One of my focus points during this time was a large tree in our backyard. Don't ask me what type; I am not a tree person. I think it is some type of ash, but....?
That's it in the picture above, so if you want to help identify it, please go right ahead.

I have probably noticed that tree hundreds of times, but beyond its need for trimming,  have never really thought about it. This time, I began to see its parts as an interesting metaphor for retirement. If you will, indulge my flights of fancy for a just a few minutes.

*The tree is reaching upward, growing taller. I would like to think of my life in the same way. My days of growing physically taller are over, though my waist does seem to be expanding a bit. Running the Boston Marathon or hiking up a 10,000 foot mountain are not happening.
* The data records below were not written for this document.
-- ==== Sys2Proof/Certificates/Slice0/Obligations.lean ====
section
/-! DEFINITION. The statements for the provers. Each docstring says in words what its Lean says. -/

set_option Elab.async false

section Statements

open Sys2Proof Sys2Proof.Machine

/-! ## The queue and the clock (the block in place of a fetch) -/

/-- Step takes the command at the front of the queue and runs it on the state with the queue's rest (log 1). -/
def Obligations.StepRunsTheFrontCommand : Prop :=
  ∀ c s, step { s with pending := c :: s.pending } = exec c s

/-- What step does on an empty queue, in this order: held in reset only the clock runs; a slew step and a second
boundary reached by the last count are posted; one of the events due is posted; else 10 ns are counted. The
order and the tick are the model's choice (log 2, log 3). -/
def Obligations.StepOnAnEmptyQueueActsAsTheClock : Prop :=
  ∀ s : State, s.pending = [] →
    (s.resetLine = true → step s = .next { s with now := s.now + 1 }) ∧
    (s.resetLine = false → s.time.slewDue = true → step s = .next { s with pending := [.slewStep] }) ∧
    (s.resetLine = false → s.time.slewDue = false → s.time.boundary.isSome = true →
      step s = .next { s with pending := [.secondBoundary] }) ∧
    (s.resetLine = false → s.time.slewDue = false → s.time.boundary = none → s.dueEvents ≠ [] →
      ∃ c ∈ s.dueEvents, ∃ n, step s = .next { s with pending := [c], choices := n }) ∧
    (s.resetLine = false → s.time.slewDue = false → s.time.boundary = none → s.dueEvents = [] →
      step s = .next { s with now := s.now + 1, time := s.time.count })

/-! ## Conditions that every step keeps -/

/-- Every port keeps at most two request buffers and two responses (11 R199); histories keep at most 64 triples and
captures at most 192 after them, and no feeder has two FILLING buffers (10 R191 to R193). -/
def Obligations.StepKeepsBuffersBounded : Prop :=
  ∀ s t, step s = .next t → (PortsBounded s → PortsBounded t) ∧ (CapturesSound s → CapturesSound t)

/-- Every holder stays admitted by the control location, and the Authority Table's copy of it stays equal to it
(05 R86, R93). -/
def Obligations.StepKeepsAuthoritySound : Prop :=
  ∀ s t, AuthoritySound s → step s = .next t → AuthoritySound t

/-- The Event Record holds at most 1024 entries with consecutive sequence numbers, and every cursor stays between
the oldest and the newest plus one (10 R185). -/
def Obligations.StepKeepsRecordSound : Prop :=
  ∀ s t, RecordSound s → step s = .next t → RecordSound t

/-- The fields of a Feeder Record that belong to its state are present in it and in no other (02 R25); and match is
NONE exactly while far link is NONE (02 R29). -/
def Obligations.StepKeepsFeedersAndMatchSound : Prop :=
  ∀ s t, step s = .next t → (FeedersSound s → FeedersSound t) ∧ (MatchSound s → MatchSound t)

/-- Applied alpha stays within alpha min and alpha max in RUNNING and at alpha max outside it, and an AC close is
present in CONNECTING only (06 R110, R115). -/
def Obligations.StepKeepsRectifierSound : Prop :=
  ∀ s t, RectifierSound s → step s = .next t → RectifierSound t

/-- The state right after reset meets all seven conditions. -/
def Obligations.ResetMeetsEveryCondition : Prop :=
  PortsBounded State.reset ∧ AuthoritySound State.reset ∧ RecordSound State.reset ∧ FeedersSound State.reset ∧
    MatchSound State.reset ∧ RectifierSound State.reset ∧ CapturesSound State.reset

/-! ## Frames at a master port (11 R197 to R199) -/

/-- The bytes of a request frame, after any bytes other than 0xA5, read as that frame with a matching CRC: every kind,
tag and body of at most 256 bytes. -/
def Obligations.RequestFrameIsReadBack : Prop :=
  ∀ kind tag body before, body.length ≤ 256 → (∀ b ∈ before, b ≠ 0xA5#8) →
    scan (before ++ requestFrame kind tag body) = .frame kind tag body true

/-! ## The sample line (01) -/

/-- FRAME START: nothing in DISABLED; else a new frame is under reception, after an incomplete one is discarded with
cause LENGTH or a run of trailing words is counted. And a frame that passes the checks in STARTING with primed no, or in
LOST, is discarded with cause STARTING: the port is then in STARTING with primed yes, the watch restarts, and the outage
is kept. -/
def Obligations.FramesAreDelimitedAndSteadied : Prop :=
  (∀ trailing (s : State), s.resetLine = false →
    (s.sample.state = .disabled → exec (.frameStart trailing) s = .next s) ∧
    (s.sample.state ≠ .disabled → s.sample.reception = .receiving →
      exec (.frameStart trailing) s = .next { s with sample := { s.sample with
        reception := .receiving, discards := bump s.sample.discards, lastDiscard := .length,
        counters := { s.sample.counters with length := bump s.sample.counters.length } } }) ∧
    (s.sample.state ≠ .disabled → s.sample.reception = .complete → 0 < trailing →
      exec (.frameStart trailing) s = .next { s with sample := { s.sample with
        reception := .receiving,
        counters := { s.sample.counters with length := bump s.sample.counters.length } } }) ∧
    (s.sample.state ≠ .disabled → s.sample.reception ≠ .receiving →
      (s.sample.reception = .idle ∨ trailing = 0) →
      exec (.frameStart trailing) s =
        .next { s with sample := { s.sample with reception := .receiving } })) ∧
  ∀ words (s : State), s.resetLine = false → s.sample.reception = .receiving →
    (s.sample.state = .starting ∧ s.sample.primed = false ∨ s.sample.state = .lost) →
    (∀ cause, ¬FrameFails s.settings.slotMap s.sample.reference words cause) →
    ∃ t, exec (.frameComplete words) s = .next t ∧
      t = { s with sample := { s.sample with
        state := .starting, primed := true, reception := .complete, frameWatch := some s.now,
        reference := some ((words.get 0).toNat / 256), discards := bump s.sample.discards,
        lastDiscard := .starting, counters := t.sample.counters } } ∧
      t.sample.counters.starting = bump s.sample.counters.starting ∧
      (FollowsGap s.sample.reference words → t.sample.counters.gap = bump s.sample.counters.gap) ∧
      (¬FollowsGap s.sample.reference words → t.sample.counters.gap = s.sample.counters.gap) ∧
      t.sample.counters.length = s.sample.counters.length ∧
      t.sample.counters.marker = s.sample.counters.marker ∧
      t.sample.counters.check = s.sample.counters.check ∧
      t.sample.counters.slotFault = s.sample.counters.slotFault ∧
      t.sample.counters.repeated = s.sample.counters.repeated ∧
      t.sample.counters.lost = s.sample.counters.lost

/-- The checks of a completed frame, in order: a frame that fails one is discarded with its cause and changes nothing
but the counts; a frame that passes them is not discarded by them, and its number becomes the reference number. -/
def Obligations.FailingFrameIsDiscarded : Prop :=
  ∀ words (s : State), s.resetLine = false → s.sample.reception = .receiving → s.sample.state ≠ .disabled →
    (∀ cause, FrameFails s.settings.slotMap s.sample.reference words cause →
      exec (.frameComplete words) s = .next { s with sample := { s.sample with
        reception := .complete, counters := s.sample.counters.counted cause,
        discards := bump s.sample.discards, lastDiscard := cause } }) ∧
    ((∀ cause, ¬FrameFails s.settings.slotMap s.sample.reference words cause) →
      ∃ t, exec (.frameComplete words) s = .next t ∧
        t.sample.reference = some ((words.get 0).toNat / 256))

/-- A frame that passes the checks in VALID, or in STARTING with primed yes, is handed on in VALID: the last frame
values and every Feeder Record take its quantities, discards since taken and the last cause are cleared, and an entry
into VALID adds MEASUREMENT VALID with the discards and the outage LOST count, clears the outage and empties the histories
first. A frame that decides no trip, with none still late, is the newest triple of every history, 64 at most; every other
one is in the statement below. Settings, inputs, ports and authority stand. -/
def Obligations.ValidFrameIsHandedOn : Prop :=
  ∀ words (s : State), s.resetLine = false → s.sample.reception = .receiving →
    (s.sample.state = .starting ∧ s.sample.primed = true ∨ s.sample.state = .valid) →
    (∀ cause, ¬FrameFails s.settings.slotMap s.sample.reference words cause) →
    ∃ t, exec (.frameComplete words) s = .next t ∧
      t.sample.state = .valid ∧ t.sample.frameWatch = some s.now ∧ t.sample.discards = 0 ∧
      t.sample.lastDiscard = .noCause ∧ t.sample.reference = some ((words.get 0).toNat / 256) ∧
      t.sample.last.number = some ((words.get 0).toNat / 256) ∧ t.sample.last.time = some s.time.now ∧
      (∀ f, Carries s.settings.slotMap words (.feederCurrent f) (t.sample.last.values.ifs.get f)) ∧
      (∀ f, Carries s.settings.slotMap words (.feederVoltage f) (t.sample.last.values.ufs.get f)) ∧
      Carries s.settings.slotMap words .busVoltage t.sample.last.values.ub ∧
      Carries s.settings.slotMap words .rectifierCurrent t.sample.last.values.ir ∧
      (∀ f, (s.feeder f).ready = true → t.feeder f =
        { s.feeder f with
          lastIf := t.sample.last.values.ifs.get f, lastUf := t.sample.last.values.ufs.get f,
          peakIf := match t.sample.last.values.ifs.get f with
            | some v => max (s.feeder f).peakIf v.natAbs
            | none => (s.feeder f).peakIf }) ∧
      (∀ f, (s.feeder f).ready = false → t.feeder f = s.feeder f) ∧
      (s.sample.state = .starting → t.sample.outageStart = none ∧ t.sample.outageLost = 0 ∧
        t.rect.measurementHold = false ∧
        AddsEntry s t fun e => e.kind = .measurementValid ∧ e.subject = .nothing ∧ e.origin = .protection ∧
          e.detail = .nothing ∧ (s.sample.discards < 2147483648 → e.value1 = some (s.sample.discards : Int)) ∧
          (s.sample.outageLost < 2147483648 → e.value2 = some (s.sample.outageLost : Int))) ∧
      (s.sample.state = .valid → t.sample.outageStart = s.sample.outageStart ∧
        t.sample.outageLost = s.sample.outageLost ∧ t.rect.measurementHold = s.rect.measurementHold) ∧
      (∀ f, ∃ x : Triple, x.current = t.sample.last.values.ifs.get f ∧ x.voltage = t.sample.last.values.ufs.get f ∧
        x.bus = t.sample.last.values.ub ∧ (s.captures.late = none → (∀ g, (t.fault g).requests = (s.fault g).requests) →
        (s.sample.state = .starting → t.captures.histories.get f = [x]) ∧
        (s.sample.state = .valid → (s.captures.histories.get f).length < 64 →
          t.captures.histories.get f = s.captures.histories.get f ++ [x]) ∧
        (s.sample.state = .valid → (s.captures.histories.get f).length = 64 →
          t.captures.histories.get f = (s.captures.histories.get f).tail ++ [x]))) ∧
      t.settings = s.settings ∧ t.inputs = s.inputs ∧ t.ports = s.ports ∧ t.authority = s.authority ∧
      t.sections = s.sections ∧ t.clock = s.clock

/-- A frame handed on at the Firing Unit and the Capture Unit. Ub is marked, two PICKUP marks of three set
OVERVOLTAGE_HOLD with its entry, and release since follows; Ir is marked in RUNNING, and two PICKUP marks of three trip the
rectifier with DC_OVERCURRENT. The frame reaches the histories and every FILLING buffer in one arrival, HELD FULL with
CAPTURE HELD at the 192nd; a frame that decided a trip may stay on its way instead, and reaches the Capture Unit at the next
frame at the latest (the model's choice, log 32). -/
def Obligations.FramesReachTheFiringUnitAndTheCaptures : Prop :=
  ∀ words (s : State), s.handsOn words → s.rect.overvoltage.length ≤ 3 → s.rect.overcurrent.length ≤ 3 →
    ∃ t, exec (.frameComplete words) s = .next t ∧
      (t.sample.last.values.ub = none → t.rect.overvoltage = [] ∧ t.rect.releaseSince = none ∧
        t.rect.overvoltageHold = s.rect.overvoltageHold) ∧
      (∀ v, t.sample.last.values.ub = some v →
        let h := markedHistory s.rect.overvoltage (decide ((s.station.uov : Int) ≤ v))
        t.rect.overvoltage = h ∧
        (s.rect.overvoltageHold = none → 2 ≤ h.count true → t.rect.overvoltageHold = some s.now ∧
          AddsEntry s t fun e => e.kind = .overvoltageHold ∧ e.subject = .rectifier ∧ e.origin = .protection ∧
            e.value1 = some v ∧ (inField (some (s.station.uov : Int)) = true → e.value2 = some (s.station.uov : Int))) ∧
        (s.rect.overvoltageHold ≠ none ∨ h.count true < 2 → t.rect.overvoltageHold = s.rect.overvoltageHold) ∧
        (t.rect.overvoltageHold ≠ none → v < (s.station.urel : Int) → t.rect.releaseSince =
          some (match s.rect.releaseSince with
            | some x => x
            | none => s.now)) ∧
        (t.rect.overvoltageHold ≠ none → (s.station.urel : Int) ≤ v → t.rect.releaseSince = none) ∧
        (t.rect.overvoltageHold = none → t.rect.releaseSince = s.rect.releaseSince)) ∧
      (s.rect.state ≠ .running → t.rect.state = s.rect.state ∧ t.rect.overcurrent = s.rect.overcurrent) ∧
      (s.rect.state = .running → t.sample.last.values.ir = none →
        t.rect.state = .running ∧ t.rect.overcurrent = []) ∧
      (∀ v, s.rect.state = .running → t.sample.last.values.ir = some v →
        let h := markedHistory s.rect.overcurrent (decide ((s.station.irmax : Int) ≤ v))
        t.rect.overcurrent = h ∧
        (2 ≤ h.count true → TripsRectifier s t .dcOvercurrent (some v) (some (s.station.irmax : Int))) ∧
        (h.count true < 2 → t.rect.state = .running)) ∧
      ∃ u, (s.sample.state = .valid → LateFrameReaches s t s.captures u) ∧
        (s.sample.state = .starting → u = { s.captures with histories := File.fill 8 [], late := none }) ∧
        (ReachesCaptures s t u t.captures t.sample.last.values ∨
          (∃ f, (s.fault f).requests.length < (t.fault f).requests.length) ∧
            t.captures = { u with late := some t.sample.last.values })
Scuba diving days are past.

But, I would like to think that I am not mentally static. I am reaching for new experiences, new opportunities to keep my mind fresh and my attitude open. Like the leaves, I can see myself as reaching for the sun, the brightness that is available to us all.

* The tree responds to the slightest breeze. In this example, I wish I was more like the tree. I do respond to slight breezes, but often in non-productive ways. The smallest change to my schedule, an inconsiderate driver, or the latest stupid news out of Washington tends to ruffle my leaves, causing me to waste valuable time and energy on something that has no real significance to my day-to-day life. The tree sways in the wind without breaking, or even bending very much. That should be my goal.

* The tree has a hard exterior protecting a very vulnerable interior. The smallest bug can cause serious damage to the tree's health. I think many of us are this way. We present a strong exterior. We are not damaged by the slings and arrows of life. We need very little help or support.

Yet, inside that gruff shell we can be hurting. Small things can leave permanent damage. We can be lonely, disappointed or afraid. We can live in fear that others might see past the tough bark and glimpse our vulnerability. 

I suggest we would be less squishy inside if we didn't always put up a false front. Letting others into our lives would give us the emotional support and freedom to really be us, in all our warts and weaknesses. 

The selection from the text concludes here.